Nutrition per serving

  • Calories 515
  • Carbohydrates 34
  • Saturated Fat 17
  • Sugar 6
  • Protein 16
  • Fat 35
  • Fibre 2
  • Salt 1.5

Ingredients

  • 320g pack puff pastry
  • a little plain flour, for dusting
  • 150g tub soft goat's cheese
  • 1 tsp herbes de Provence, or chopped herb from the garden
  • 2 small courgettes, cut into thin rounds
  • 5 tomatoes (not too big), thinly sliced
  • handful pitted black olives
  • leaves from a few thyme sprigs
  • drizzle of extra virgin olive oil
  • medium beaten egg, to glaze
  • 1 tbsp mild olive oil
  • 2 tsp red wine vinegar
  • 1 tsp Dijon mustard
  • 1 tsp clear honey
  • 100g bag watercress

Method

  1. Heat oven to 220C/200C fan/gas 7. Unroll the pastry and cut it into 4 rectangles. Score a border about 2cm in from the edge of each piece, then lift onto a lightly floured baking sheet. Mash the goat’s cheese with the herbs, plus some seasoning. Spread over the middles of the tarts.

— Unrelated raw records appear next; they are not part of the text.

/-- The links that the job uses carry a marker of the new epoch on each virtual channel (R326), as port, channel and epoch. -/
def State.ownMarkers (s : State) : List (Nat × Nat × Nat) :=
  (List.range 4).flatMap (fun c => if s.arc.n c ≤ 1 then [] else [2 * c, 2 * c + 1].flatMap (fun p => (List.range 4).map (fun v => (p, v, s.kst.epoch.toNat))))

/-- What mason does at a restore besides step 1: it sends the markers of the new epoch, and each slot remembers the address of its last uncorrectable error (R108). -/
def State.restoreBegins (s : State) : State :=
  { s with
    slots := s.slots.map (fun p => (p.1, { p.2 with oldErrs := p.2.oldErrs ++ p.2.errs.filter (· ∉ p.2.oldErrs), errs := [] }))
    kst := { s.kst with sent := s.ownMarkers } }

/-- Steps 1 to 3. -/
def State.runRestore (s : State) (e : BitVec 512) (ds : List Detect) (c : Nat) : State :=
  if !s.msn.job then s.answer 0 c stRefused 0
  else
    let b := entAt e 16 8
    let job : W64 := BitVec.ofNat 64 (entAt e 8 8)
    let s := { s with msn := { s.msn with busy := some (c, entTag e, entFlags e, 0x14) } }.stopAll.restoreBegins
    let (own, gone, s) := s.ownImage job b ds
    let (i, s) := s.injCheck evPrsRestoreFail (prsSrc 0)
    match own, s.anchorImage job b with
    | some m, _ =>
      if i || !s.manifestOk m then s.restoreFail evPrsRestoreFail b i else { s with prs := { s.prs with restore := .nsbBarrier m true } }
    | none, some m =>
      if i || !s.manifestOk m then s.restoreFail evPrsRestoreFail b i
      else { s with prs := { s.prs with restore := .nsbBarrier m false, slots := [{}, { image := some m, host := s.hostSerial, valid := true, anchor := true }], pendingSnap := none } }
    | none, none => s.restoreFail evPrsRestoreFail b (i || gone)

def execRestore (e : Met (BitVec 512)) (s : State) : Host.Outcome State Fault Refusal :=
  .next (s.ring0 0x14 e.of (fun s c => s.runRestore e.of e.found c))

/-- Whether every marker of the new epoch has arrived, on each virtual channel of each link in use (R326). -/
def State.markersIn (s : State) : Bool := s.ownMarkers.all s.kst.markers.contains

/-- An NSB as 64 bytes without its taint bit. -/
def nsbKey (bs : List Byte) : List Byte := bs.set 34 ((bs.getD 34 0) &&& 0xFE)

/-- Gives back the destination of a move or recovery in progress, and leaves the object in its present home. -/
def State.stopMove (s : State) (i : Nat) : State × List Nat :=
  let o := s.obj i
  match o.move with
  | some _ =>
    let (s, w) := s.giveDest o
    (s.setObj i { s.obj i with move := none, recover := none }, w)
  | none => (s, [])

/-- Whether an object is one that an image lists. -/
def Image.lists (m : Image) (i : Nat) (o : Obj) : Bool := m.objs.any (fun q => q.idx == i && q.obj.handle == o.handle)

/-- Step 5: destroys what the list does not name. -/
def State.destroyUnlisted (s : State) (m : Image) : State :=
  s.listed.foldl (fun s p =>
    if m.lists p.1 p.2 then s
    else
      let (s, w) := s.stopMove p.1
      let (s, w') := s.freeObj p.1
      s.settle (w ++ w')) s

  2. Overlap the courgette and tomato slices on top of the cheese, then scatter with the olives and thyme leaves. Drizzle with a little olive oil. Brush the edges of the pastry with egg. Bake for 15-20 mins until the pastry is dark golden and the vegetables are starting to sizzle.

  3. Whisk together the oil, vinegar, mustard and honey to make a dressing, then season to taste. Toss with the watercress just before serving.